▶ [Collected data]
▶
-- ==== Sys2Proof/Machine/Link.lean ====
section
/-! DEFINITION. The commands of the link controller: CENSUS_CALL_ARRIVAL, CENSUS_WINDOW_COMPLETION (R171, R172),
LINK_IDLE_ATTEMPT_START, LOST_ARBITRATION (R165), ATTEMPT_BIT_ERROR (R166, R167), OWN_FRAME_COMPLETION (R168) and
RECEIVED_FRAME_DISCARD (R169). -/

namespace Sys2Proof.Machine

open Sys2Proof

/-! ### The census -/

/-- The answer to the census question JOINED (R146). -/
def joinedAnswer : ConnState → Bool
  | .precharge => true
  | .closing => true
  | .joined => true
  | .leaving => true
  | .opening => true
  | .welded => true
  | .openRack => false
  | .waitToken => false
  | .lockout => false
  | .outOfService => false

/-- The station's answer to a census question, as it stands (R171, R120, R146, R96); a question outside the table is
answered no. -/
def State.censusAnswer (s : State) (question zone : Byte) : Bool :=
  if question = questionZoneSource then zone.toNat == s.ownZone && s.sources.size != 0
  else if question = questionJoined then joinedAnswer s.conn.state
  else if question = questionHeating then s.thermal.state == .heating
  else question == questionPresent

/-- The answer is frozen at the arrival of a call, or at the completion of an own call with its purpose (R171). -/
def State.freezeAnswer (s : State) (question zone : Byte) (own : Option Purpose) : State :=
  { s with link := { s.link with census := some ⟨question, zone, s.censusAnswer question zone, own⟩ } }

/-- A CENSUS_CALL from a station number; one from 0 or 17 to 31 is discarded (R171). -/
def State.takeCensusCall (s : State) (n : Nat) (p : List Byte) : State :=
  if isStation n then s.freezeAnswer (p.getD 0 0) (p.getD 1 0) none else s

/-- CENSUS_CALL_ARRIVAL (R171). -/
def execCensusCallArrival (sender : BitVec 5) (payload : List Byte) (s : State) : Host.Outcome State Fault Refusal :=
  (s.receiveKind payload 2 (fun t => t.takeCensusCall sender.toNat payload)).finish

/-- Identical censuses: the same question and, for ZONE_SOURCE, the same zone (R172). -/
def identicalCensus (q z q' z' : Byte) : Bool := q == q' && (q != questionZoneSource || z == z')

/-- An own call in the queue, not on the line, that is identical to the completed census (R172). -/
def identicalCall (q z : Byte) (e : Entry) : Bool :=
  e.cls == .census && !e.onLine && identicalCensus (e.payload.getD 0 0) (e.payload.getD 1 0) q z

/-- The fire unit's use of a good ZONE_SOURCE window of the own zone (R112). -/
def State.zoneResult (s : State) (w : WindowRead) : State :=
  if s.fire.state = .preAlarm ∧ s.otherYes w = true then s.enterAlarm else s

/-- The join check is abandoned: JOIN_DONE FAILED is requested and the state is OPEN (R133). -/
def State.abandonJoin (s : State) : State := (s.leaveWaitToken .openRack).seqRelease .failed

/-- The join check's judgement of a good JOINED window (R133). -/
def State.checkResult (s : State) (c : ConfigSet) (w : WindowRead) : State :=
  if s.chain.dataLoss then s.abandonJoin
  else if s.chain.sense.busV < 500 then
    (if s.otherYes w then ({ s with conn := { s.conn with mismatch := true } }).abandonJoin else s.enterPrecharge)
  else if 10 * c.matchWindow < voltageGap s.chain.sense.stringV s.chain.sense.busV then
    ({ s with conn := { s.conn with mismatch := true } }).abandonJoin
  else s.enterPrecharge

/-- The sequencer takes a good JOINED window while its join check is pending (R132). -/
def State.joinedResult (s : State) (w : WindowRead) : State :=
  match s.svc.config, s.conn.check with
  | some c, .callPending _ => if s.conn.state = .waitToken then s.checkResult c w else s
  | _, _ => s

/-- The pending gateway census is settled with an answer (R180). -/
def State.settleGateway (s : State) (result : ReplyResult) (data : List Byte) : State :=
  ({ s with svc := { s.svc with gatewayCensus := none } }).enqueue (serviceReply 12 result data .plain)

/-- The gateway census takes a good identical window (R180). -/
def State.gatewayResult (s : State) (q z : Byte) (w : WindowRead) : State :=
  match s.svc.gatewayCensus with
  | some (q', z') => if identicalCensus q' z' q z then s.settleGateway .done [w.answer1, w.answer2] else s
  | none => s

/-- Identical own calls are removed from the queue; the fire unit's is reported to it (R172, R111). The sequencer and the
gateway census are settled by the same window. -/
def State.removeIdentical (s : State) (q z : Byte) : State :=
  let t := s.setQueue (s.link.queue.filter (fun e => !identicalCall q z e))
  if s.link.queue.any (fun e => identicalCall q z e && e.purpose == .fireCall) then
    { t with fire := { t.fire with census := .idle } }
  else t

/-- The completed call was the fire unit's own: its census state returns to IDLE (R111). -/
def State.ownCallGood (s : State) (own : Option Purpose) : State :=
  if own = some .fireCall then { s with fire := { s.fire with census := .idle } } else s

/-- A good window: handed to the fire unit and the sequencer, then identical own calls removed (R172), then the gateway's
pending census answered (R180). -/
def State.goodWindow (s : State) (a : CensusAnswer) (w : WindowRead) : State :=
  let s1 := s.ownCallGood a.own
  let s2 := if a.question = questionZoneSource ∧ a.zone.toNat = s.ownZone then s1.zoneResult w else s1
  let s3 := if a.question = questionJoined then s2.joinedResult w else s2
  (s3.removeIdentical a.question a.zone).gatewayResult a.question a.zone w

/-- A failed window of the own call: the fire unit queues its call again while it is in PRE_ALARM (R112), the sequencer
its own (R132), and the gateway census ends with REFUSED_STATE (R180). A peer's failed window does nothing. -/
def State.failedWindow (s : State) (a : CensusAnswer) : State :=
  match a.own with
  | some .fireCall =>
    if s.fire.state = .preAlarm then s.enqueue s.zoneCall else { s with fire := { s.fire with census := .idle } }
  | some .joinCheckCall => if s.conn.check = .none then s else s.startCheck
  | some .gatewayCall => s.settleGateway .refusedState []
  | some .plain => s
  | some .orphanCall => s
  | some .restartReply => s
  | none => s

/-- The census completes: each station that answered judges the window (R172). -/
def State.windowCompletes (s : State) (w : WindowRead) : State :=
  match s.link.census with
  | none => s
  | some a =>
    let t := { s with link := { s.link with census := none } }
    if windowGood w then t.goodWindow a w else t.failedWindow a

/-- CENSUS_WINDOW_COMPLETION (R172). -/
def execCensusWindowCompletion (w : WindowRead) (s : State) : Host.Outcome State Fault Refusal :=
  (s.windowCompletes w).finish

/-! ### Sending -/

/-- The head entry goes on the line, an ANNOUNCE with its payload formed afresh (R163, R165). -/
def State.startEntry (s : State) : List Entry → List Entry
  | [] => []
  | e :: q => { e with onLine := true, payload := if e.cls = .announce then s.announcePayload else e.payload } :: q

/-- The link is idle: with a non-empty queue and nothing of its own on the line, and outside a census window, an attempt
starts (R165, R171). -/
def State.attemptStart (s : State) (breakerClosed : Bool) : State :=
  let t := { s with lines := { s.lines with breakerClosed := breakerClosed } }
  if t.hears ∧ t.link.census = none then (t.setReception .none).setQueue (t.startEntry t.link.queue) else t

/-- LINK_IDLE_ATTEMPT_START (R165). -/
def execLinkIdleAttemptStart (breakerClosed : Bool) (s : State) : Host.Outcome State Fault Refusal :=
  (s.attemptStart breakerClosed).finish

/-- Arbitration is lost: the station stops driving and goes on receiving, so that the frame which won is the one in reception
(R165, log 38); the entry keeps its place (R165), and one ANNOUNCE at most waits (R54). -/
def State.arbitrationLost (s : State) : State :=
  if s.hears then s else (s.setQueue (oneAnnounce (mapOnLine Entry.offLine s.link.queue))).setReception .frame

/-- LOST_ARBITRATION (R165). -/
def execLostArbitration (s : State) : Host.Outcome State Fault Refusal := s.arbitrationLost.finish

/-- The entry whose attempt ended in a bit error: one more error, or dropped after its fourth attempt and reported
(R166). -/
def State.bitErrorEntry (s : State) (e : Entry) : State :=
  if e.errors < 3 then
    s.setQueue (oneAnnounce (mapOnLine (fun x => { x.offLine with errors := x.errors + 1 }) s.link.queue))
  else (s.setQueue (dropOnLine s.link.queue)).reportLoss e

/-- The header error count after a bit error in a byte of the frame; the third sets DUPLICATE_ID (R167). -/
def State.headerError (s : State) (atByte : Nat) : State :=
  if atByte ≤ 2 then
    (if s.link.headerErrors + 1 = 3 then ({ s with link := { s.link with headerErrors := 0 } }).setDuplicateId
    else { s with link := { s.link with headerErrors := s.link.headerErrors + 1 } })
  else { s with link := { s.link with headerErrors := 0 } }

/-- A bit error abandons the attempt (R166), then counts as a header error or clears the count (R167). Where a fourth attempt's
error is also the third header error, the manual gives no order: here the drop is reported first (R73) and SAFE follows
(log 35). The station then receives the rest of the traffic (R168): here it waits for the next idle, since a frame is taken up
from its first start bit alone (R169, log 38). -/
def State.bitError (s : State) (atByte : Nat) : State :=
  match s.onLine with
  | none => s
  | some e => ((s.bitErrorEntry e).setReception .untilIdle).headerError atByte

/-- ATTEMPT_BIT_ERROR (R166). -/
def execAttemptBitError (atByte : Nat) (s : State) : Host.Outcome State Fault Refusal := (s.bitError atByte).finish

/-- Self-reception of an own frame: the claim unit takes the own claim frames (R70), a CENSUS_CALL is answered by its
caller (R171), a pending restart is carried out at its reply (R181); an own ANNOUNCE and FIRE_NOTICE have no effect
(R54, R60, R121). -/
def State.selfReceive (s : State) (e : Entry) : State :=
  match e.cls with
  | .claim =>
    match e.kind.toNat with
    | 1 => s.ownJoinClaimDone
    | 2 => s.ownJoinDoneDone
    | 3 => s.ownHeatClaimDone
    | 4 => s.ownHeatReleaseDone
    | _ => s
  | .census => s.freezeAnswer (e.payload.getD 0 0) (e.payload.getD 1 0) (some e.purpose)
  | .service => if e.purpose = .restartReply then s.dueRestart else s
  | .fire => s
  | .announce => s

/-- An own frame completes: it leaves the queue, the header error count is 0, and it is processed as received (R168). -/
def State.frameCompletes (s : State) : State :=
  match s.onLine with
  | none => s
  | some e =>
    let t := (s.setQueue (dropOnLine s.link.queue)).setReception .none
    ({ t with link := { t.link with headerErrors := 0 } }).selfReceive e

/-- OWN_FRAME_COMPLETION (R168). -/
def execOwnFrameCompletion (s : State) : Host.Outcome State Fault Refusal := s.frameCompletes.finish

/-- A frame in reception is discarded: the receiver waits for the next idle, but for a frame that was complete and is
discarded by its class, kind or length (R169). -/
def State.discardFrame (s : State) (reason : DiscardReason) : State :=
  if s.hears then s.setReception (if reason = .classKindOrLength then .none else .untilIdle) else s

/-- RECEIVED_FRAME_DISCARD (R169). -/
def execReceivedFrameDiscard (reason : DiscardReason) (s : State) : Host.Outcome State Fault Refusal :=
  (s.discardFrame reason).finish

end Sys2Proof.Machine
end

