/-- The fire unit has entered ALARM from NORMAL or PRE_ALARM and judged the inhibit (R114, R116): the lines driven, the repeat
timer stopped, the notice of ALARM queued with the sources and the key as they stand (R121; its spare bits: log 42), no census
call and no notice of PRE_ALARM queued (R110), the countdown begun where release is not inhibited. The drops are those of the
container fire flag, and hold also where the flag was set before (R60, R41, R46). -/
structure State.AlarmEntered (s t : State) : Prop where
  alarmed : fireAlarmed t.fire.state = true
  lines : t.fire.fireLine = true ∧ t.fire.tripLine = true
  repeatTimer : t.fire.repeatTimer = none
  flag : t.peers.containerFire = true
  pair : t.env.ec = 0 ∧ t.env.ed = 0
  members : t.balance.members = []
  inhibited : t.thermal.state = .inhibited ∧ t.thermal.level = 3
  leaves : takesForcedLeave t.conn.state = false
  permit : t.grid.permit = false
  notice : s.Room → newEntry .fire 1 [byteOfNat s.ownZone, 2, byteOfNat
    ((if t.fire.loopS.state = .alarm then 1 else 0) + (if t.fire.loopH.state = .alarm then 2 else 0)
      + (if t.env.latch then 4 else 0) + (if s.fire.serviceKey then 8 else 0))] .plain ∈ t.link.queue
  direct : s.link.queue.length ≤ 4 →
    let asks := fun e : Entry => e.cls == .census || (e.cls == .fire && e.payload.getD 1 0 == 1)
    t.fire.census = s.fire.census ∧ (t.link.queue.filter asks).length = (s.link.queue.filter asks).length
  held : s.inhibited = true → t.fire.state = .alarm
  counts : s.inhibited = false → s.lines.abort = false → s.releaseDelayMs ≠ 0 →
    t.fire.state = .releaseDelay ∧ t.fire.countdown = some s.releaseDelayMs
  aborted : s.inhibited = false → s.lines.abort = true → t.fire.state = .releaseHeld ∧ t.fire.countdown = none
  atOnce : s.inhibited = false → s.lines.abort = false → s.releaseDelayMs = 0 →
    t.fire.state = .released ∧ t.fire.release = true
  heard : s.peers.containerFire = false → s.FireHeard t

/-- The connection and fire states from which a RESTART is accepted, and in which it stays pending (R181). -/
abbrev State.AllowsRestart (s : State) : Prop :=
  (s.conn.state = .openRack ∨ s.conn.state = .outOfService ∨ s.conn.state = .lockout) ∧ s.fire.state = .normal

/-! ### The codes and the class of a reply -/

/-- The codes that an ANNOUNCE carries (R183). -/
structure AnnounceCodes : Prop where
  mode : modeCode .listening = 1 ∧ modeCode .active = 2 ∧ modeCode .safe = 3 ∧ modeCode .configFault = 4
  conn : connCode .openRack = 0 ∧ connCode .waitToken = 1 ∧ connCode .precharge = 2 ∧ connCode .closing = 3
    ∧ connCode .joined = 4 ∧ connCode .leaving = 5 ∧ connCode .opening = 6 ∧ connCode .welded = 7 ∧ connCode .lockout = 8
    ∧ connCode .outOfService = 9
  fire : fireCode .normal = 0 ∧ fireCode .preAlarm = 1 ∧ fireCode .alarm = 2 ∧ fireCode .releaseDelay = 3
    ∧ fireCode .releaseHeld = 4 ∧ fireCode .released = 5
  thermal : thermalCode .idle = 0 ∧ thermalCode .cooling = 1 ∧ thermalCode .heatWait = 2 ∧ thermalCode .heating = 3
    ∧ thermalCode .inhibited = 4

/-- The codes that the replies carry beside them (R183). -/
structure ReplyCodes : Prop where
  outcome : outcomeCode .none = 0 ∧ outcomeCode .complete = 1 ∧ outcomeCode .completeWithBad = 2
    ∧ outcomeCode .terminated = 3
  result : resultCode .done = 0 ∧ resultCode .refusedState = 1 ∧ resultCode .refusedValue = 2 ∧ resultCode .unknown = 3

/-- The tries that a transaction has (R3). -/
def triesOf (c : ConfigSet) : Nat := if c.retriesOff then 1 else 3

/-- A reply is a bad check: its check code does not match its other bytes, or it does not carry the values of its responding
position (R2). -/
def badReply (c : ConfigSet) (reply : ChainReply) : Prop :=
  reply.check ≠ crc16 reply.bytes
    ∨ ¬((∃ cells temps, reply.body = .module cells temps ∧ reply.position ≠ 0 ∧ cells.length = c.cells ∧ temps.length = c.tsens)
      ∨ ∃ current stringV busV inlet, reply.body = .rackSense current stringV busV inlet ∧ reply.position = 0)

/-! ### What a scan completion leaves -/

/-- A cell voltage that the aggregates count: of a module of positions 1 to M with an age of 3 or less (R13). -/
def State.CountsCell (s : State) (m v : Nat) : Prop :=
  ∃ p, 1 ≤ p ∧ p ≤ m ∧ (s.moduleRecord p).age ≤ 3 ∧ v ∈ (s.moduleRecord p).cells

/-- A temperature that the aggregates count: valid, of a module of positions 1 to M with an age of 3 or less (R12, R13). -/
def State.CountsTemp (s : State) (m : Nat) (x : Int) : Prop :=
  ∃ p, 1 ≤ p ∧ p ≤ m ∧ (s.moduleRecord p).age ≤ 3 ∧ some x ∈ (s.moduleRecord p).temps

/-- A value is the lowest one counted, or the kept one where none is counted (R13). -/
def LowestOf {α : Type} [LE α] (counts : α → Prop) (kept x : α) : Prop :=
  ((∃ v, counts v) → counts x ∧ ∀ v, counts v → x ≤ v) ∧ ((∀ v, ¬counts v) → x = kept)

/-- A value is the highest one counted, or the kept one where none is counted (R13). -/
def HighestOf {α : Type} [LE α] (counts : α → Prop) (kept x : α) : Prop :=
  ((∃ v, counts v) → counts x ∧ ∀ v, counts v → v ≤ x) ∧ ((∀ v, ¬counts v) → x = kept)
◀
▶ [REQUIRED WORK] An exact, complete copy of the lines above from the one with "else if question = questionHeating" through the one with "def identicalCensus (q" is the whole answer.

▶ [RESPONSE TO THE EXERCISE]
  else if question = questionHeating then s.thermal.state == .heating
  else question == questionPresent

/-- The answer is frozen at the arrival of a call, or at the completion of an own call with its purpose (R171). -/
def State.freezeAnswer (s : State) (question zone : Byte) (own : Option Purpose) : State :=
  { s with link := { s.link with census := some ⟨question, zone, s.censusAnswer question zone, own⟩ } }

/-- A CENSUS_CALL from a station number; one from 0 or 17 to 31 is discarded (R171). -/
def State.takeCensusCall (s : State) (n : Nat) (p : List Byte) : State :=
  if isStation n then s.freezeAnswer (p.getD 0 0) (p.getD 1 0) none else s

/-- CENSUS_CALL_ARRIVAL (R171). -/
def execCensusCallArrival (sender : BitVec 5) (payload : List Byte) (s : State) : Host.Outcome State Fault Refusal :=
  (s.receiveKind payload 2 (fun t => t.takeCensusCall sender.toNat payload)).finish

/-- Identical censuses: the same question and, for ZONE_SOURCE, the same zone (R172). -/
def identicalCensus (q z q' z' : Byte) : Bool := q == q' && (q != questionZoneSource || z == z')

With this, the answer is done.